По свидетельству социологов, подавляющее большинство россиян заявляли о поддержке "специальной военной операции в Украине". Эта цифра, по данным Аналитического центра Юрия Левады, в марте 2022 года доходила до 80%, в то время как о противоположной позиции заявляли лишь 14% респондентов.

Научный руководитель "Левада-центра" Лев Гудков отмечает, что существенных изменений в этом плане на протяжении года не произошло. Поддержку боевых действий в Украине декларируют более 70% опрошенных. Но что стоит за этой цифрой?

– Особой динамики нет, потому что установился цензурный режим, полная изоляция основной массы населения, – поясняет Лев Гудков. – Люди пользуются в основном только сведениями из телевидения. А агрессивное телевидение в сочетании с информационной изоляцией очень эффективно. При всей неясности мотивов и целей этой войны, главный посыл пропаганды – это то, что Россия вступила в войну с "коллективным Западом" и это создает угрозу ее существованию, поэтому нужна общая консолидация. Это работает. Обойти цензурные запреты может только небольшая часть населения, около 20% – это в основном молодые, более образованные люди. Естественно, это крупные города, в первую очередь Москва. В этом смысле по последним данным тут ничего не меняется, 73–75% поддерживают военные действия России в Украине, против примерно 16–17%. Это стабильно, плюс-минус 2%. Но это внешняя картина.

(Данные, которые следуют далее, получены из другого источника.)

-- ==== Sys2Proof/Machine/Block.lean ====
section
/-!
DEFINITION. Firmware's commands on control blocks (R23, R24, R36, R328 to R332, R336, R340, R341): writes, contracts, retirement,
installation, the clearing of a fault, dispatcher parameters.
-/
namespace Sys2Proof.Machine

/-! Fields (R328 to R331) -/

/-- The bits of the word at a byte offset of a block that firmware's writes set. -/
def blockWritable (off : Nat) : Nat :=
  if off = 0 then 0x1E8FFFFF00000000
  else if 0x10 ≤ off && off ≤ 0x60 then 2 ^ 64 - 1
  else if 0xC0 ≤ off && off < 0x140 then 0x800000000000FFFF
  else 0

/-- The fields of a word that hold zero, high and low bit. -/
def blockReserved (off : Nat) : List (Nat × Nat) :=
  match off with
  | 0x00 => [(54, 52), (31, 8)]
  | 0x10 => [(63, 52)]
  | 0x18 => [(63, 60)]
  | 0x20 => [(63, 61)]
  | 0x28 => [(63, 52)]
  | 0x30 => [(63, 60)]
  | 0x38 => [(63, 52)]
  | 0x40 => [(63, 60)]
  | 0x48 => [(63, 52)]
  | 0x50 => [(35, 20)]
  | 0x60 => [(63, 46)]
  | off => if 0xC0 ≤ off && off < 0x140 then [(61, 32)] else if 0x148 ≤ off then [(63, 0)] else []

/-- A field of a word lies outside its range (R328, R330). -/
def blockFieldBad (off v : Nat) : Bool :=
  match off with
  | 0x18 => v % 64 ≠ 0 || bits v 59 52 < 2
  | 0x20 => bits v 60 52 > 256
  | 0x30 => v % 64 ≠ 0 || bits v 59 52 > 16
  | 0x48 => v % 8 ≠ 0
  | 0x50 => bits v 19 0 = 0
  | _ => false

/-- SHAPE, PLACE and POS are legal together (R331). -/
def placementLegal (shape place pos : Nat) : Bool :=
  if shape ≤ 4 then pos < 16 / 2 ^ shape
  else if shape ≤ 7 then pos = 0 && place % 2 ^ (shape - 4) = 0
  else false

/-- A write of words of a block, by byte offset. -/
abbrev BlockWrite := List (Nat × Nat)

def BlockWrite.covers (w : BlockWrite) (off : Nat) : Bool := w.any (·.1 = off)
def BlockWrite.raw (w : BlockWrite) (off : Nat) : Nat := ((w.find? (·.1 = off)).map (·.2)).getD 0

/-- What a word of the block is after a write. -/
def State.merged (s : State) (ctx : Nat) (w : BlockWrite) (off : Nat) : Nat :=
  let old := s.blk ctx off
  if w.covers off then old ^^^ ((old ^^^ w.raw off) &&& blockWritable off) else old

/-! Refusals, in the order of R340 -/

/-- A write names a change of STATE. -/
def State.newState (s : State) (ctx : Nat) (w : BlockWrite) : Option Nat :=
  if w.covers 0 && bits (w.raw 0) 63 61 ≠ s.ctxState ctx then some (bits (w.raw 0) 63 61) else none
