-- ==== Sys2Proof/Machine/Dispatch.lean ====
section
/-!
DEFINITION. The meaning of each instruction: one arm per constructor, one direct call each. Words, slice words and service words first,
then the events.
-/
namespace Sys2Proof.Machine
open Sys2Proof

Агрессивное телевидение в сочетании с информационной изоляцией очень эффективно

Особой агрессии в населении нет, так как для абсолютного большинства война носит скорее виртуальный характер, практически не затрагивает основную массу населения, поэтому люди не чувствуют ее, за исключением приграничных областей, Белгорода, Курска, Ростова. Брянска и так далее. Основная масса, особенно сельская и в малых городах, пожилая, депрессивная, в большей степени поддерживает действия российских военных, чем население крупных городов. Молодежь тоже поддерживает, но в гораздо меньшей степени. Если пенсионеры одобряют где-то на уровне 90 с лишним процентов, то молодежь – около 50%.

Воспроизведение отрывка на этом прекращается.